In this case, the daughter was in profound disagreement with all of the decisions made by the persons with power of attorney over the person and property of the user, namely, her two other children, regarding the choice of her place of lodging and the care that was to be provided to her.

During her daily visits, this person acted aggressively toward the care workers, going so far as to enter into the nurses’ station, placing herself in front of the door to prevent them from going out, yelling at them, and following them outside the institution. Also, she ignored the care plans set up by the institution’s multidisciplinary team for the user’s health and prevented the care from being adequately provided to her, jeopardizing her health and safety.

Despite the attempts of the health-care institution’s management to reach an agreement with this person to set guidelines for her visits and ensure that she complied with precise rules of conduct (e.g.: not interfere with the care, not intimidate the employees), she did not change her behaviour. The situation became intolerable and unmanageable for the clinical staff and the managers involved.

Given the circumstances, it became necessary for the health-care institution to file an application for a permanent injunction seeking a safeguard order due to the urgency of the situation.

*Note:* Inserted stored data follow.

theorem Dev.wr_regsOnly (d : Dev) (p off : Nat) (w : Word) : d.RegsOnly (d.wr p off w) := ⟨_, d.rose, rfl⟩
theorem Dev.wf_regsOnly (d : Dev) (p off hi lo v : Nat) : d.RegsOnly (d.wf p off hi lo v) := d.wr_regsOnly ..
theorem Dev.wr72_regsOnly (d : Dev) (p off v : Nat) : d.RegsOnly (d.wr72 p off v) :=
  (d.wr_regsOnly ..).trans (Dev.wr_regsOnly ..)
theorem Dev.ev_regsOnly (d : Dev) (p i : Nat) : d.RegsOnly (d.ev p i) := ⟨_, _, rfl⟩
theorem Dev.incSat_regsOnly (d : Dev) (p off hi lo : Nat) : d.RegsOnly (d.incSat p off hi lo) :=
  .ite (d.wf_regsOnly ..) (.refl d)

theorem Dev.RegsOnly.inp {d d' : Dev} (h : d.RegsOnly d') : d'.inp = d.inp := by
  obtain ⟨_, _, rfl⟩ := h
  rfl

theorem Dev.RegsOnly.countsAt {d d' : Dev} (h : d.RegsOnly d') (i : Nat) : d.CountsAt i d' := by
  obtain ⟨_, _, rfl⟩ := h
  exact ⟨rfl, fun _ _ => rfl, fun _ _ => rfl, fun _ _ => rfl⟩

/-- What the statement asks of every counting input, of a device that time alone has brought to `d`. -/
theorem Dev.CountsAt.rest {s : Dev} {dt i : Nat} {d' : Dev} (h : (s.advance dt).CountsAt i d') :
    { d' with inp := s.inp, regs := s.regs, rose := s.rose } = s.advance dt ∧
      ∀ j, j ≠ i → d'.inp.cnt.get j 0 = s.inp.cnt.get j 0 ∧ d'.inp.raw.get j 0 = s.inp.raw.get j 0 ∧
        d'.inp.stp.get j 0 = s.inp.stp.get j 0 := by
  obtain ⟨frame, cnt, raw, stp⟩ := h
  rw [Dev.advance_inp] at frame cnt raw stp
  rw [Dev.advance_regs, Dev.advance_rose] at frame
  exact ⟨frame, fun j hj => ⟨cnt j hj, raw j hj, stp j hj⟩⟩

/-! ### Quadrature (R369, R370) -/

/-- The filtered levels of channel `i` are taken over. -/
def Dev.quadSeen (d : Dev) (i : Nat) (a b : Bool) : Dev :=
  d.setInp { d.inp with qa := maskSet d.inp.qa i a, qb := maskSet d.inp.qb i b }

/-- A step in the direction of `k` is the last of channel `i`. -/
def Dev.quadDir (d : Dev) (i : Nat) (k : Int) : Dev :=
  d.setInp { d.inp with dirPos := maskSet d.inp.dirPos i (decide (0 < k)), dirDef := maskSet d.inp.dirDef i true }

/-- A transition of both levels is counted as an error. -/
def Dev.quadErr (d : Dev) (i : Nat) : Dev := (d.incSat pgQdec (Reg.qdec.ERR + i) 23 0).ev pgQdec i

/-- How far the levels turn, in quarters of a period. -/
def Dev.quadTurn (d : Dev) (i : Nat) (a b : Bool) : Nat :=
  (quadPhase a b + 4 - quadPhase (d.inp.qa.testBit i) (d.inp.qb.testBit i)) % 4

def Dev.quadInv (d : Dev) (i : Nat) : Int := if bit (d.rd pgQdec (Reg.qdec.CFG + i)) 1 then -1 else 1

section quadStep
variable {d : Dev} {i : Nat} {a b : Bool}

theorem quadStep_off (off : bit (d.rd pgQdec (Reg.qdec.CFG + i)) 0 = false) : quadStep d i a b = d.quadSeen i a b := by
  simp [quadStep, off, Dev.quadSeen]

theorem quadStep_none (turn : d.quadTurn i a b = 0) : quadStep d i a b = d.quadSeen i a b := by
  rw [Dev.quadTurn] at turn
  simp [quadStep, turn, Dev.quadSeen]

section enabled
variable (on : bit (d.rd pgQdec (Reg.qdec.CFG + i)) 0 = true)
include on

theorem quadStep_forward (turn : d.quadTurn i a b = 1) :
    quadStep d i a b = (quadAdd (d.quadSeen i a b) i (d.quadInv i)).quadDir i (d.quadInv i) := by
  rw [Dev.quadTurn] at turn
  simp only [quadStep, turn, on, Bool.not_true, Bool.false_eq_true, if_false]
  rfl

theorem quadStep_back (turn : d.quadTurn i a b = 3) :
    quadStep d i a b = (quadAdd (d.quadSeen i a b) i (-d.quadInv i)).quadDir i (-d.quadInv i) := by
  rw [Dev.quadTurn] at turn
  simp only [quadStep, turn, on, Bool.not_true, Bool.false_eq_true, if_false]
  rfl

theorem quadStep_both (turn : d.quadTurn i a b = 2) : quadStep d i a b =
    if bit (d.rd pgQdec (Reg.qdec.CFG + i)) 2 = true ∨ (!d.inp.dirDef.testBit i) = true then (d.quadSeen i a b).quadErr i
    else quadAdd ((d.quadSeen i a b).quadErr i) i (if d.inp.dirPos.testBit i then 2 else -2) := by
  rw [Dev.quadTurn] at turn
  simp only [quadStep, turn, on, Bool.not_true, Bool.false_eq_true, if_false]
  rfl

end enabled
end quadStep

/-- What follows the levels: counts of channel `i`, and neither levels nor step counts. -/
structure Dev.TurnsAt (i : Nat) (d d' : Dev) : Prop where
  counts : d.CountsAt i d'
  qa : d'.inp.qa = d.inp.qa
  qb : d'.inp.qb = d.inp.qb
  stp : d'.inp.stp = d.inp.stp
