-- ==== Sys2Proof/Decode.lean ====
section
/-! DEFINITION. The decoder (30_encoding.md R200 to R219): the primary map of 30_encoding.md §6 row by row, the 0xCB map of §7 row by row, a total
decoder on bytes, and after it the encoder written from the `match` column of the opcode table. -/

namespace Sys2Proof

/-- What an opcode byte selects (R215, R217, R219): an instruction, an instruction that takes an immediate, or the secondary map. -/
inductive Entry where
  | plain (i : Instr)
  | imm8 (f : Byte → Instr)
  | imm16 (f : Word → Instr)
  | prefixed

/-- Row 0x of the primary map. -/
def primaryRow0 : List Entry :=
  [ .plain .nop
  , .imm16 .ldBcN16
  , .plain .ldMemBcA
  , .plain .incBc
  , .plain .incB
  , .plain .decB
  , .imm8 .ldBN8
  , .plain .rlca
  , .imm16 .ldMemN16Sp
  , .plain .addHlBc
  , .plain .ldAMemBc
  , .plain .decBc
  , .plain .incC
  , .plain .decC
  , .imm8 .ldCN8
  , .plain .rrca ]

/-- Row 1x of the primary map. -/
def primaryRow1 : List Entry :=
  [ .imm8 .stop
  , .imm16 .ldDeN16
  , .plain .ldMemDeA
  , .plain .incDe
  , .plain .incD
  , .plain .decD
  , .imm8 .ldDN8
  , .plain .rla
  , .imm8 .jrE8
  , .plain .addHlDe
  , .plain .ldAMemDe
  , .plain .decDe
  , .plain .incE
  , .plain .decE
  , .imm8 .ldEN8
  , .plain .rra ]

/-- Row 2x of the primary map. -/
def primaryRow2 : List Entry :=
  [ .imm8 .jrNzE8
  , .imm16 .ldHlN16
  , .plain .ldMemHlIncA
  , .plain .incHl
  , .plain .incH
  , .plain .decH
  , .imm8 .ldHN8
  , .plain .daa
  , .imm8 .jrZE8
  , .plain .addHlHl
  , .plain .ldAMemHlInc
  , .plain .decHl
  , .plain .incL
  , .plain .decL
  , .imm8 .ldLN8
  , .plain .cpl ]

/-- Row 3x of the primary map. -/
def primaryRow3 : List Entry :=
  [ .imm8 .jrNcE8
  , .imm16 .ldSpN16
  , .plain .ldMemHlDecA
  , .plain .incSp
  , .plain .incMemHl
  , .plain .decMemHl
  , .imm8 .ldMemHlN8
  , .plain .scf
  , .imm8 .jrCE8
  , .plain .addHlSp
  , .plain .ldAMemHlDec
  , .plain .decSp
  , .plain .incA
  , .plain .decA
  , .imm8 .ldAN8
  , .plain .ccf ]

/-- Row 4x of the primary map. -/
def primaryRow4 : List Entry :=
  [ .plain .ldBB
  , .plain .ldBC
  , .plain .ldBD
  , .plain .ldBE
  , .plain .ldBH
  , .plain .ldBL
  , .plain .ldBMemHl
  , .plain .ldBA
  , .plain .ldCB
  , .plain .ldCC
  , .plain .ldCD
  , .plain .ldCE
  , .plain .ldCH
  , .plain .ldCL
  , .plain .ldCMemHl
  , .plain .ldCA ]

/-- Row 5x of the primary map. -/
def primaryRow5 : List Entry :=
  [ .plain .ldDB
  , .plain .ldDC
  , .plain .ldDD
  , .plain .ldDE
  , .plain .ldDH
  , .plain .ldDL
  , .plain .ldDMemHl
  , .plain .ldDA
  , .plain .ldEB
  , .plain .ldEC
  , .plain .ldED
  , .plain .ldEE
  , .plain .ldEH
  , .plain .ldEL
  , .plain .ldEMemHl
  , .plain .ldEA ]

/-- Row 6x of the primary map. -/
def primaryRow6 : List Entry :=
  [ .plain .ldHB
  , .plain .ldHC
  , .plain .ldHD
  , .plain .ldHE
  , .plain .ldHH
  , .plain .ldHL
  , .plain .ldHMemHl
  , .plain .ldHA
  , .plain .ldLB
  , .plain .ldLC
  , .plain .ldLD
  , .plain .ldLE
  , .plain .ldLH
  , .plain .ldLL
  , .plain .ldLMemHl
  , .plain .ldLA ]

/-- Row 7x of the primary map. -/
def primaryRow7 : List Entry :=
  [ .plain .ldMemHlB
  , .plain .ldMemHlC
  , .plain .ldMemHlD
  , .plain .ldMemHlE
  , .plain .ldMemHlH
  , .plain .ldMemHlL
  , .plain .halt
  , .plain .ldMemHlA
  , .plain .ldAB
  , .plain .ldAC
  , .plain .ldAD
  , .plain .ldAE
  , .plain .ldAH
  , .plain .ldAL
  , .plain .ldAMemHl
  , .plain .ldAA ]

/-- Row 8x of the primary map. -/
def primaryRow8 : List Entry :=
  [ .plain .addAB
  , .plain .addAC
  , .plain .addAD
  , .plain .addAE
  , .plain .addAH
  , .plain .addAL
  , .plain .addAMemHl
  , .plain .addAA
  , .plain .adcAB
  , .plain .adcAC
  , .plain .adcAD
  , .plain .adcAE
  , .plain .adcAH
  , .plain .adcAL
  , .plain .adcAMemHl
  , .plain .adcAA ]

/-- Row 9x of the primary map. -/
def primaryRow9 : List Entry :=
  [ .plain .subB
  , .plain .subC
  , .plain .subD
  , .plain .subE
  , .plain .subH
  , .plain .subL
  , .plain .subMemHl
  , .plain .subA
  , .plain .sbcAB
  , .plain .sbcAC
  , .plain .sbcAD
  , .plain .sbcAE
  , .plain .sbcAH
  , .plain .sbcAL
  , .plain .sbcAMemHl
  , .plain .sbcAA ]

/-- Row Ax of the primary map. -/
def primaryRowA : List Entry :=
  [ .plain .andB
  , .plain .andC
  , .plain .andD
  , .plain .andE
  , .plain .andH
  , .plain .andL
  , .plain .andMemHl
  , .plain .andA
  , .plain .xorB
  , .plain .xorC
  , .plain .xorD
  , .plain .xorE
  , .plain .xorH
  , .plain .xorL
  , .plain .xorMemHl
  , .plain .xorA ]

/-- Row Bx of the primary map. -/
def primaryRowB : List Entry :=
  [ .plain .orB
  , .plain .orC
  , .plain .orD
  , .plain .orE
  , .plain .orH
  , .plain .orL
  , .plain .orMemHl
  , .plain .orA
  , .plain .cpB
  , .plain .cpC
  , .plain .cpD
  , .plain .cpE
  , .plain .cpH
  , .plain .cpL
  , .plain .cpMemHl
  , .plain .cpA ]

/-- Row Cx of the primary map. -/
def primaryRowC : List Entry :=
  [ .plain .retNz
  , .plain .popBc
  , .imm16 .jpNzN16
  , .imm16 .jpN16
  , .imm16 .callNzN16
  , .plain .pushBc
  , .imm8 .addAN8
  , .plain .rst00
  , .plain .retZ
  , .plain .ret
  , .imm16 .jpZN16
  , .prefixed
  , .imm16 .callZN16
  , .imm16 .callN16
  , .imm8 .adcAN8
  , .plain .rst08 ]

/-- Row Dx of the primary map. -/
def primaryRowD : List Entry :=
  [ .plain .retNc
  , .plain .popDe
  , .imm16 .jpNcN16
  , .plain .illegalD3
  , .imm16 .callNcN16
  , .plain .pushDe
  , .imm8 .subN8
  , .plain .rst10
  , .plain .retC
  , .plain .reti
  , .imm16 .jpCN16
  , .plain .illegalDB
  , .imm16 .callCN16
  , .plain .illegalDD
  , .imm8 .sbcAN8
  , .plain .rst18 ]

/-- Row Ex of the primary map. -/
def primaryRowE : List Entry :=
  [ .imm8 .ldhMemN8A
  , .plain .popHl
  , .plain .ldMemCA
  , .plain .illegalE3
  , .plain .illegalE4
  , .plain .pushHl
  , .imm8 .andN8
  , .plain .rst20
  , .imm8 .addSpE8
  , .plain .jpHl
  , .imm16 .ldMemN16A
  , .plain .illegalEB
  , .plain .illegalEC
  , .plain .illegalED
  , .imm8 .xorN8
  , .plain .rst28 ]

/-- Row Fx of the primary map. -/
def primaryRowF : List Entry :=
  [ .imm8 .ldhAMemN8
  , .plain .popAf
  , .plain .ldAMemC
  , .plain .di
  , .plain .illegalF4
  , .plain .pushAf
  , .imm8 .orN8
  , .plain .rst30
  , .imm8 .ldHlSpE8
  , .plain .ldSpHl
  , .imm16 .ldAMemN16
  , .plain .ei
  , .plain .illegalFC
  , .plain .illegalFD
  , .imm8 .cpN8
  , .plain .rst38 ]

/-- The primary map (30_encoding.md §6), one entry for each opcode byte. -/
def primaryMap : List (List Entry) :=
  [primaryRow0, primaryRow1, primaryRow2, primaryRow3, primaryRow4, primaryRow5, primaryRow6, primaryRow7, primaryRow8, primaryRow9, primaryRowA, primaryRowB, primaryRowC, primaryRowD, primaryRowE, primaryRowF]

/-- Row 0x of the 0xCB map. -/
def secondaryRow0 : List Instr :=
  [ .rlcB, .rlcC, .rlcD, .rlcE, .rlcH, .rlcL, .rlcMemHl, .rlcA
  , .rrcB, .rrcC, .rrcD, .rrcE, .rrcH, .rrcL, .rrcMemHl, .rrcA ]

/-- Row 1x of the 0xCB map. -/
def secondaryRow1 : List Instr :=
  [ .rlB, .rlC, .rlD, .rlE, .rlH, .rlL, .rlMemHl, .rlA
  , .rrB, .rrC, .rrD, .rrE, .rrH, .rrL, .rrMemHl, .rrA ]

/-- Row 2x of the 0xCB map. -/
def secondaryRow2 : List Instr :=
  [ .slaB, .slaC, .slaD, .slaE, .slaH, .slaL, .slaMemHl, .slaA
  , .sraB, .sraC, .sraD, .sraE, .sraH, .sraL, .sraMemHl, .sraA ]

/-- Row 3x of the 0xCB map. -/
def secondaryRow3 : List Instr :=
  [ .swapB, .swapC, .swapD, .swapE, .swapH, .swapL, .swapMemHl, .swapA
  , .srlB, .srlC, .srlD, .srlE, .srlH, .srlL, .srlMemHl, .srlA ]

/-- Row 4x of the 0xCB map. -/
def secondaryRow4 : List Instr :=
  [ .bit0B, .bit0C, .bit0D, .bit0E, .bit0H, .bit0L, .bit0MemHl, .bit0A
  , .bit1B, .bit1C, .bit1D, .bit1E, .bit1H, .bit1L, .bit1MemHl, .bit1A ]

/-- Row 5x of the 0xCB map. -/
def secondaryRow5 : List Instr :=
  [ .bit2B, .bit2C, .bit2D, .bit2E, .bit2H, .bit2L, .bit2MemHl, .bit2A
  , .bit3B, .bit3C, .bit3D, .bit3E, .bit3H, .bit3L, .bit3MemHl, .bit3A ]

/-- Row 6x of the 0xCB map. -/
def secondaryRow6 : List Instr :=
  [ .bit4B, .bit4C, .bit4D, .bit4E, .bit4H, .bit4L, .bit4MemHl, .bit4A
  , .bit5B, .bit5C, .bit5D, .bit5E, .bit5H, .bit5L, .bit5MemHl, .bit5A ]
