-- ==== Sys2Proof/Certificates/Slice0/Obligations.lean ====
section
/-! DEFINITION. The statements for the provers. They say what an instruction or the machine does by the numbered rules of spec/.
A result statement gives the instruction's bytes and the whole next state, so that it says what the instruction leaves unchanged too:
`retires`, `jumps` and `pushed` (Sys2Proof/Safety.lean) keep every field they do not name. -/

section

open Sys2Proof Sys2Proof.Machine

/-! ## Loads, stores and stack transfers (40_load.md) -/

/-- R300 `LD r,r'`, R301 `LD r,n8`, R302 `LD r,(HL)`, whose address is formed before the write; the registers the 3-bit field names
(30_encoding.md R203). -/
def Obligations.RegisterLoads : Prop :=
  ∀ (dst r : Reg8) (n : Byte) (s : State),
    (r.code = match r with | .b => 0 | .c => 1 | .d => 2 | .e => 3 | .h => 4 | .l => 5 | .a => 7) ∧
    (s.regs.get r = match r with
      | .b => s.regs.b | .c => s.regs.c | .d => s.regs.d | .e => s.regs.e | .h => s.regs.h | .l => s.regs.l | .a => s.regs.a) ∧
    (s.regs.set dst n = match dst with
      | .b => { s.regs with b := n }
      | .c => { s.regs with c := n }
      | .d => { s.regs with d := n }
      | .e => { s.regs with e := n }
      | .h => { s.regs with h := n }
      | .l => { s.regs with l := n }
      | .a => { s.regs with a := n }) ∧
    (encode (Instr.ldRegReg dst r) = [opcodeXYZ 1 dst.code r.code] ∧
      exec (Instr.ldRegReg dst r) s = .next (s.retires 1 4 fun g => g.set dst (g.get r))) ∧
    (encode (Instr.ldRegImm dst n) = [opcodeXYZ 0 dst.code 6, n] ∧
      exec (Instr.ldRegImm dst n) s = .next (s.retires 2 8 fun g => g.set dst n)) ∧
    (encode (Instr.ldRegMem dst) = [opcodeXYZ 1 dst.code 6] ∧
      exec (Instr.ldRegMem dst) s = .next (s.retires 1 8 fun g => g.set dst (s.readByte s.regs.hl)))

/-- R303 `LD (HL),r`, R304 `LD (HL),n8`; R307, R308, R310, R312, R314: A stored to (BC), (DE), (n16), the high page at n8 and at C;
R317, R318: A stored to (HL), HL then incremented or decremented modulo 2^16. -/
def Obligations.ByteStores : Prop :=
  ∀ (r : Reg8) (n : Byte) (nn : Word) (s : State),
    let up := s.regs.h ++ s.regs.l + 1#16
    let down := s.regs.h ++ s.regs.l - 1#16
    (encode (Instr.ldMemReg r) = [opcodeXYZ 1 6 r.code] ∧
      exec (Instr.ldMemReg r) s = .next ((s.writeByte s.regs.hl (s.regs.get r)).retires 1 8 id)) ∧
    (encode (.ldMemHlN8 n) = [0x36, n] ∧
      exec (.ldMemHlN8 n) s = .next ((s.writeByte s.regs.hl n).retires 2 12 id)) ∧
    (encode .ldMemBcA = [0x02] ∧ exec .ldMemBcA s = .next ((s.writeByte s.regs.bc s.regs.a).retires 1 8 id)) ∧
    (encode .ldMemDeA = [0x12] ∧ exec .ldMemDeA s = .next ((s.writeByte s.regs.de s.regs.a).retires 1 8 id)) ∧
    (encode (.ldMemN16A nn) = [0xEA, nn.extractLsb' 0 8, nn.extractLsb' 8 8] ∧
      exec (.ldMemN16A nn) s = .next ((s.writeByte nn s.regs.a).retires 3 16 id)) ∧
    (encode (.ldhMemN8A n) = [0xE0, n] ∧
      exec (.ldhMemN8A n) s = .next ((s.writeByte (0xFF00 + n.setWidth 16) s.regs.a).retires 2 12 id)) ∧
    (encode .ldMemCA = [0xE2] ∧
      exec .ldMemCA s = .next ((s.writeByte (0xFF00 + s.regs.c.setWidth 16) s.regs.a).retires 1 8 id)) ∧
    (encode .ldMemHlIncA = [0x22] ∧
      exec .ldMemHlIncA s =
        .next ((s.writeByte s.regs.hl s.regs.a).retires 1 8 fun g => { g with h := up.extractLsb' 8 8, l := up.extractLsb' 0 8 })) ∧
    (encode .ldMemHlDecA = [0x32] ∧
      exec .ldMemHlDecA s =
        .next ((s.writeByte s.regs.hl s.regs.a).retires 1 8 fun g => { g with h := down.extractLsb' 8 8, l := down.extractLsb' 0 8 }))
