@[simp] theorem State.store_regs (s : State) (n : Nat) (v : Byte) : (s.store n v).regs = s.regs := rfl
@[simp] theorem State.store_ime (s : State) (n : Nat) (v : Byte) : (s.store n v).ime = s.ime := rfl
@[simp] theorem State.store_halted (s : State) (n : Nat) (v : Byte) : (s.store n v).halted = s.halted := rfl
@[simp] theorem State.store_fault (s : State) (n : Nat) (v : Byte) : (s.store n v).fault = s.fault := rfl
@[simp] theorem State.store_cycles (s : State) (n : Nat) (v : Byte) : (s.store n v).cycles = s.cycles := rfl
@[simp] theorem State.store_mem (s : State) (n : Nat) (v : Byte) : (s.store n v).mem = s.mem.write n v := rfl
@[simp] theorem State.store_p1 (s : State) (n : Nat) (v : Byte) : (s.store n v).p1 = s.p1 := rfl
@[simp] theorem State.store_iflag (s : State) (n : Nat) (v : Byte) : (s.store n v).iflag = s.iflag := rfl
@[simp] theorem State.store_ie (s : State) (n : Nat) (v : Byte) : (s.store n v).ie = s.ie := rfl
@[simp] theorem State.store_cart (s : State) (n : Nat) (v : Byte) : (s.store n v).cart = s.cart := rfl
@[simp] theorem State.store_bank (s : State) (n : Nat) (v : Byte) : (s.store n v).bank = s.bank := rfl
@[simp] theorem State.store_lcd (s : State) (n : Nat) (v : Byte) : (s.store n v).lcd = s.lcd := rfl
@[simp] theorem State.store_ly (s : State) (n : Nat) (v : Byte) : (s.store n v).ly = s.ly := rfl
@[simp] theorem State.store_dot (s : State) (n : Nat) (v : Byte) : (s.store n v).dot = s.dot := rfl
@[simp] theorem State.store_framebuffer (s : State) (n : Nat) (v : Byte) : (s.store n v).framebuffer = s.framebuffer := rfl
@[simp] theorem State.store_frameTotal (s : State) (n : Nat) (v : Byte) : (s.store n v).frameTotal = s.frameTotal := rfl
@[simp] theorem State.store_stop (s : State) (n : Nat) (v : Byte) : (s.store n v).stop = s.stop := rfl
@[simp] theorem State.store_launch (s : State) (n : Nat) (v : Byte) : (s.store n v).launch = s.launch := rfl
@[simp] theorem State.store_params (s : State) (n : Nat) (v : Byte) : (s.store n v).params = s.params := rfl

@[simp] theorem State.requestVblank_regs (s : State) : s.requestVblank.regs = s.regs := rfl
@[simp] theorem State.requestVblank_ime (s : State) : s.requestVblank.ime = s.ime := rfl
@[simp] theorem State.requestVblank_halted (s : State) : s.requestVblank.halted = s.halted := rfl
@[simp] theorem State.requestVblank_fault (s : State) : s.requestVblank.fault = s.fault := rfl
@[simp] theorem State.requestVblank_cycles (s : State) : s.requestVblank.cycles = s.cycles := rfl
@[simp] theorem State.requestVblank_mem (s : State) : s.requestVblank.mem = s.mem := rfl
@[simp] theorem State.requestVblank_p1 (s : State) : s.requestVblank.p1 = s.p1 := rfl
@[simp] theorem State.requestVblank_iflag (s : State) : s.requestVblank.iflag = s.iflag ||| 1 := rfl
@[simp] theorem State.requestVblank_ie (s : State) : s.requestVblank.ie = s.ie := rfl
@[simp] theorem State.requestVblank_cart (s : State) : s.requestVblank.cart = s.cart := rfl
@[simp] theorem State.requestVblank_bank (s : State) : s.requestVblank.bank = s.bank := rfl
@[simp] theorem State.requestVblank_lcd (s : State) : s.requestVblank.lcd = s.lcd := rfl
@[simp] theorem State.requestVblank_ly (s : State) : s.requestVblank.ly = s.ly := rfl
@[simp] theorem State.requestVblank_dot (s : State) : s.requestVblank.dot = s.dot := rfl
@[simp] theorem State.requestVblank_framebuffer (s : State) : s.requestVblank.framebuffer = s.framebuffer := rfl
@[simp] theorem State.requestVblank_frameTotal (s : State) : s.requestVblank.frameTotal = s.frameTotal := rfl
@[simp] theorem State.requestVblank_stop (s : State) : s.requestVblank.stop = s.stop := rfl
@[simp] theorem State.requestVblank_launch (s : State) : s.requestVblank.launch = s.launch := rfl
@[simp] theorem State.requestVblank_params (s : State) : s.requestVblank.params = s.params := rfl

To decide on the application for a safeguard order, judge Lise Bergeron of the Superior Court had to weigh the visiting rights of the user’s child, the user’s right to receive care in a safe environment (s. 100 of the Act respecting health services and social services) and the employees’ right to work in an environment free from harassment (s. 81.19 of the Act respecting labour standards).

In her analysis, judge Bergeron held that where a person’s visits are preventing a health-care institution from fulfilling the obligations imposed on it by law by placing a user in a risky situation and exposing its employees to harassment, the court is justified in considerably restricting the visiting rights of such person, imposing strict rules on them, and authorizing an institution to implement the necessary measures to ensure they are complied with.

Consequently, judge Bergeron ordered the beneficiary’s daughter to:

  • refrain from being within the property limits of the institution except for authorized visits to be held on Wednesdays from 1:00 p.m. to 3:00 p.m., under the supervision of a security guard;
  • go to the nurses’ station upon her arrival for and departure after her authorized visits;
  • abide by the care plan put in place by the institution for the patient;
  • not interfere with the care provided to the patient;
  • and not communicate with the institution’s employees, except in a situation requiring the urgent intervention of such a person.

To prevent such a situation from becoming intolerable for the users and staff members, a health-care institution must take prompt action against a person who displays disruptive behaviour by implementing clear, justified and documented control measures while prioritizing the user’s rights.


  1. Centre intégré universitaire de santé et de services sociaux de la Capitale-Nationale (CIUSSS) c. J.D., 2016 QCCS 2858.